The branded formulations business recorded revenues of Rs 116 crores in Q2 FY15. The vertical grew ahead of the industry reporting a robust growth of 17 per cent YoY. The growth this quarter was driven by oncotherapeutics, metabolics and nephrology divisions. The vertical continues with the strategy to drive synergies and profitable growth around key anchor brands and optimisation of product portfolios.

The research services segment recorded revenues of Rs 192 crores.

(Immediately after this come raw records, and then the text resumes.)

-- ==== Sys2Proof/Machine/Ops.lean ====
section
/-! DEFINITION. The named operations on registers, memories and tables of the state. -/

namespace Sys2Proof.Machine

/-- The mask of a field's bits. -/
def Fld.mask (f : Fld) : Word := BitVec.ofNat 32 (2 ^ (f.hi + 1 - f.lo) - 1) <<< f.lo

/-- The field of a register value. -/
def Fld.get (f : Fld) (w : Word) : Nat := (w >>> f.lo).toNat % 2 ^ (f.hi + 1 - f.lo)

/-- The register value with the field set to `v`, modulo its width. -/
def Fld.put (f : Fld) (w : Word) (v : Nat) : Word := (w &&& ~~~f.mask) ||| ((BitVec.ofNat 32 v <<< f.lo) &&& f.mask)

/-- The key of instance `i` of a field's register on page `p`. -/
def fkey (p : Nat) (f : Fld) (i : Nat) : Nat := regKey p (f.off + i * f.stride)

/-- The value of the register with key `k` (for an escrowed register, the escrow value). -/
def State.reg (s : State) (k : Nat) : Word := Tbl.get regReset s.regs k

/-- The state with the register at key `k` holding `v`. -/
def State.setReg (s : State) (k : Nat) (v : Word) : State := { s with regs := Tbl.set regReset s.regs k v }

/-- The value of field `f` of instance `i` on page `p`. -/
def State.rd (s : State) (p : Nat) (f : Fld) (i : Nat := 0) : Nat := f.get (s.reg (fkey p f i))

/-- The state with field `f` of instance `i` on page `p` set to `v`. -/
def State.wr (s : State) (p : Nat) (f : Fld) (v : Nat) (i : Nat := 0) : State :=
  s.setReg (fkey p f i) (f.put (s.reg (fkey p f i)) v)

/-- The applied value of key `k` in scene `n`: outputs 0 to 7, 8 the last applied, 9 + n the protected layer that the
keeper stage of OUTn draws in the present frame (R93). -/
def State.appl (s : State) (n k : Nat) : Word := Tbl.get applReset s.applied (applKey n k)

/-- The state with `v` applied at key `k` in scene `n`. -/
def State.setAppl (s : State) (n k : Nat) (v : Word) : State :=
  { s with applied := Tbl.set applReset s.applied (applKey n k) v }

/-- An applied field in scene `n`. -/
def State.rdA (s : State) (n p : Nat) (f : Fld) (i : Nat := 0) : Nat := f.get (s.appl n (fkey p f i))

/-- An applied field set in scene `n`. -/
def State.wrA (s : State) (n p : Nat) (f : Fld) (v : Nat) (i : Nat := 0) : State :=
  s.setAppl n (fkey p f i) (f.put (s.appl n (fkey p f i)) v)

/-- Reads of the state's tables, with their defaults. -/
def State.acct (s : State) (a : Nat) : AcctS := Tbl.get (fun _ => AcctS.zero) s.accts a
def State.setAcct (s : State) (a : Nat) (v : AcctS) : State := { s with accts := Tbl.set (fun _ => AcctS.zero) s.accts a v }
def State.queue (s : State) (k : Nat) : QueueS := Tbl.get (fun _ => QueueS.zero) s.queues k
def State.setQueue (s : State) (k : Nat) (v : QueueS) : State :=
  { s with queues := Tbl.set (fun _ => QueueS.zero) s.queues k v }
def State.engine (s : State) (k : Nat) : Engine := Tbl.get (fun _ => Engine.zero) s.engines k
def State.setEngine (s : State) (k : Nat) (v : Engine) : State :=
  { s with engines := Tbl.set (fun _ => Engine.zero) s.engines k v }
def State.out (s : State) (k : Nat) : OutS := Tbl.get (fun _ => OutS.zero) s.outs k
def State.setOut (s : State) (k : Nat) (v : OutS) : State := { s with outs := Tbl.set (fun _ => OutS.zero) s.outs k v }
def State.mint (s : State) (k : Nat) : MintS := Tbl.get (fun _ => MintS.zero) s.mints k
def State.setMint (s : State) (k : Nat) (v : MintS) : State :=
  { s with mints := Tbl.set (fun _ => MintS.zero) s.mints k v }
def State.cheque (s : State) (k : Nat) : Option Cheque := Tbl.get (fun _ => none) s.cheques k
def State.setCheque (s : State) (k : Nat) (v : Option Cheque) : State :=
  { s with cheques := Tbl.set (fun _ => none) s.cheques k v }
def State.press (s : State) (k : Nat) : List Nat := Tbl.get (fun _ => []) s.presses k
def State.setPress (s : State) (k : Nat) (v : List Nat) : State := { s with presses := Tbl.set (fun _ => []) s.presses k v }
def State.commit (s : State) (k : Nat) : Option Commit := Tbl.get (fun _ => none) s.commits k
def State.setCommit (s : State) (k : Nat) (v : Option Commit) : State :=
  { s with commits := Tbl.set (fun _ => none) s.commits k v }
def State.setSafe (s : State) (k : Nat) (v : Nat × Nat) : State := { s with safes := Tbl.set (fun _ => (0, 0)) s.safes k v }
/-- The audio unit's own state changed, and a queue's stream in it (R380). -/
def State.setAudio (s : State) (f : AudioS → AudioS) : State := { s with audio := f s.audio }
def State.stream (s : State) (k : Nat) : StreamS := Tbl.get (fun _ => StreamS.zero) s.audio.streams k
def State.setStream (s : State) (k : Nat) (v : StreamS) : State :=
  s.setAudio fun a => { a with streams := Tbl.set (fun _ => StreamS.zero) a.streams k v }

def State.cap (s : State) (k : Nat) : CapS := Tbl.get (fun _ => CapS.zero) s.caps k
def State.setCap (s : State) (k : Nat) (v : CapS) : State := { s with caps := Tbl.set (fun _ => CapS.zero) s.caps k v }
def State.port (s : State) (k : Nat) : PortS := Tbl.get (fun _ => PortS.zero) s.ports k
def State.setPort (s : State) (k : Nat) (v : PortS) : State := { s with ports := Tbl.set (fun _ => PortS.zero) s.ports k v }
def State.check (s : State) (k : Nat) : CheckS := Tbl.get (fun _ => CheckS.zero) s.checks k
def State.setCheck (s : State) (k : Nat) (v : CheckS) : State :=
  { s with checks := Tbl.set (fun _ => CheckS.zero) s.checks k v }
def State.hap (s : State) (k : Nat) : HapS := Tbl.get (fun _ => HapS.zero) s.haps k
def State.setHap (s : State) (k : Nat) (v : HapS) : State := { s with haps := Tbl.set (fun _ => HapS.zero) s.haps k v }
def State.tch (s : State) (k : Nat) : TouchS := Tbl.get (fun _ => TouchS.zero) s.touches k
def State.setTch (s : State) (k : Nat) (v : TouchS) : State :=
  { s with touches := Tbl.set (fun _ => TouchS.zero) s.touches k v }
def State.level (s : State) (g : Nat) : Bool := Tbl.get (fun _ => false) s.levels g

/-- A table of natural numbers with default 0. -/
abbrev NatTbl := List (Nat × Nat)
def NatTbl.at_ (t : NatTbl) (k : Nat) : Nat := Tbl.get (fun _ => 0) t k
def NatTbl.put (t : NatTbl) (k v : Nat) : NatTbl := Tbl.set (fun _ => 0) t k v

/-- Adds `n` occurrences to running tally `i` of page `p`; counters saturate (R64). -/
def State.count (s : State) (p i : Nat) (n : Nat := 1) : State :=
  { s with tally := NatTbl.put s.tally (8 * p + i) (min 0xFFFFFFFF (NatTbl.at_ s.tally (8 * p + i) + n)) }

/-- A fresh index for a free value. -/
def State.next (s : State) : State := { s with fresh := s.fresh + 1 }

/-! Ownership (R53, R58). -/

/-- The owner code of a page: account in [5:0], world in [6]. -/
def State.owner (s : State) (p : Nat) : Nat := s.rd p ⟨0x040, 4, 6, 0⟩

/-- The owner codes that name no account: the Custodian, the open reserve, A16's sub-reserve. -/
def ownCustodian : Nat := 0x40
def ownReserve : Nat := 63
def ownSub : Nat := 62

/-- Account `a` is in the trusted world (CUS_TRUSTED). -/
def State.trustedAcct (s : State) (a : Nat) : Bool := (s.rd (cusPage 0) CUS_TRUSTED).testBit a

/-- The owner code of account `a`. -/
def State.ownCode (s : State) (a : Nat) : Nat := a + (if s.trustedAcct a then 64 else 0)

/-- The account that owns a page, if one does. -/
def State.ownerAcct (s : State) (p : Nat) : Option Nat :=
  let c := s.owner p
  if c < 32 then some c else if 64 < c ∧ c < 96 then some (c - 64) else none

/-- The page belongs to the trusted world. -/
def State.trustedPage (s : State) (p : Nat) : Bool := decide (64 ≤ s.owner p)

/-- The state with page `p` owned by code `c`. -/
def State.setOwner (s : State) (p c : Nat) : State := s.wr p ⟨0x040, 4, 6, 0⟩ c

/-- The initiator is of the trusted world. -/
def State.trustedActor (s : State) (who : Nat) : Bool := who == 32 || s.trustedAcct who

/-- The host ports pass memory requests on: from the manager's release, and after a failed boot (R289, R399). -/
def State.hostHeard (s : State) : Bool := s.boot.released || s.boot.failed

/-- Step 1 of R20 (R58, R59): the initiator reaches the page. The Custodian reaches every page. -/
def State.owns (s : State) (who p : Nat) : Bool :=
  if who = 32 then true
  else match s.ownerAcct p with
    | some a => a == who
    | none => (who == 0 && s.owner p == ownReserve) || (who == 16 && s.owner p == ownSub)

/-- The manager of account `a`: A16 for a delegated account, A0 otherwise (R254). -/
def State.manager (s : State) (a : Nat) : Nat := if (s.acct a).delegated then 16 else 0

/-- `who` is the manager of account `a` (R254): a trusted-world account has none (R255, R316). -/
def State.managedBy (s : State) (a who : Nat) : Bool := !s.trustedAcct a && s.manager a == who

/-- The state code of account `a` (R257). -/
def State.astate (s : State) (a : Nat) : Nat := s.rd (accPage a 0) ACC_STATE_state

/-- A register value rewritten by `g` at every key of the table that `f` selects. -/
def State.overRegs (s : State) (f : Nat → Bool) (g : Nat → Word → Word) : State :=
  ((s.regs.map (·.1)).filter f).foldl (fun t k => t.setReg k (g k (t.reg k))) s

/-- The outputs, layers, haptic channels and banks that an account owns, in ascending order (R386). -/
def State.ownedBy (s : State) (a : Nat) (page : Nat → Nat) (n : Nat) : List Nat :=
  (List.range n).filter fun i => s.ownerAcct (page i) == some a
def State.outsOf (s : State) (a : Nat) : List Nat := s.ownedBy a (fun n => outPage n 0) 8
def State.layersOf (s : State) (a : Nat) : List Nat := s.ownedBy a layPage 128

/-- A register of a legacy window's first page (R387). -/
def State.leg (s : State) (a off : Nat) : Nat := (s.reg (regKey (legPage a 0) off)).toNat
def State.setLeg (s : State) (a off v : Nat) : State := s.setReg (regKey (legPage a 0) off) (BitVec.ofNat 32 v)

/-! Pages. -/

/-- PAGE_STATUS.state of a page (R53): 0 OFF, 1 SLEEP, 2 WAKING, 3 ON, 4 FAULT. -/
def State.power (s : State) (p : Nat) : Nat := s.rd p PAGE_STATUS_state
def State.setPower (s : State) (p v : Nat) : State := s.wr p PAGE_STATUS_state v

/-- Whether any escrowed register of the page differs from its last applied value (ESCROW_STATUS.dirty). -/
def State.isDirty (s : State) (p : Nat) : Bool :=
  (blockRows (kindOf p).1).any fun r => r.fields.any (fun f => f.acc == .rwe) &&
    (List.range r.count).any fun i => s.reg (fkey p r.reg i) != s.appl 8 (fkey p r.reg i)

/-- ESCROW_STATUS.dirty brought up to date. -/
def State.syncDirty (s : State) (p : Nat) : State := s.wr p ⟨0x044, 4, 0, 0⟩ (b2n (s.isDirty p))

/-! Memories. -/

/-! Tags of inline ECC (R241, R242). -/

/-- The positions of the 512 data bits in the Hamming code: 1 to 522 without the powers of two, where its 10 check bits stand.
PRESUMED (log 118): R242 names the code and not its matrix. -/
def hamming : List Nat := (List.range 523).filter fun p => !(0 :: (List.range 10).map (2 ^ ·)).contains p

/-- The bits of bytes, least significant first. -/
def lineBits (bs : List Byte) : List Bool := bs.flatMap fun b => (List.range 8).map b.toNat.testBit

/-- The extended-Hamming check bits of a line: [9:0] the Hamming code, [10] the parity of the data and those (R242). -/
def eccCheck (bs : List Byte) : Nat :=
  let ones := ((lineBits bs).zip hamming).filter (·.1)
  let c := ones.foldl (fun c e => c ^^^ e.2) 0
  c + 1024 * ((ones.length + popcount c 10) % 2)

/-- The address hash of a line (R242): bit i is the parity of the PA bits 6 + j with j mod 5 = i. -/
def eccHash (line : Nat) : Nat :=
  (List.range 5).foldl (fun n i => n + 2 ^ i * (((List.range 34).filter fun j => j % 5 == i && line.testBit j).length % 2)) 0

/-- The correct tag of a line (R242), and its poison pattern. -/
def eccTag (line : Nat) (bs : List Byte) : Nat := eccCheck bs + 2048 * eccHash line
def poisonOf (tag : Nat) : Nat := 65535 - tag

/-- The address of the tag of a line at offset `o` of a region (R241). -/
def tagAddr (base size o : Nat) : Nat := base + 31 * size / 32 + o / 64 * 2

/-- What a byte of DRAM that no command has written reads as: in an inline ECC region that the Custodian's initialisation has passed
(R402), 0 or a byte of the tag of a line of zeros; elsewhere its content after power-on. -/
def dramEmpty (zeroed : List (Nat × Nat)) (a : Nat) : Byte :=
  match zeroed.find? fun e => decide (e.1 ≤ a ∧ a < e.1 + e.2) with
  | none => Config.dramPowerOn a
  | some (b, n) =>
    let t := a - (b + 31 * n / 32)
    if a < b + 31 * n / 32 then 0 else BitVec.ofNat 8 (2048 * eccHash (b / 64 + t / 2) / 256 ^ (t % 2))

Kiran Mazumdar-Shaw, Chairman and Managing Director, stated, “The growth of our core biopharma business this quarter has been muted largely due to capacity constraints and geo-political challenges in the Middle East. However, clinical progress in our key global programs for generic Insulin Glargine and Trastuzumab is indicative of the value accretion that is realizable in the foreseeable future. The strategic investment by Silver Leaf Oak in Syngene validates the strength of our research services business and sets a good valuation benchmark. Whilst we continue to invest in R&D and capacity building for our insulins and antibodies portfolio, we expect branded formulations and research services businesses to drive growth in the interim.”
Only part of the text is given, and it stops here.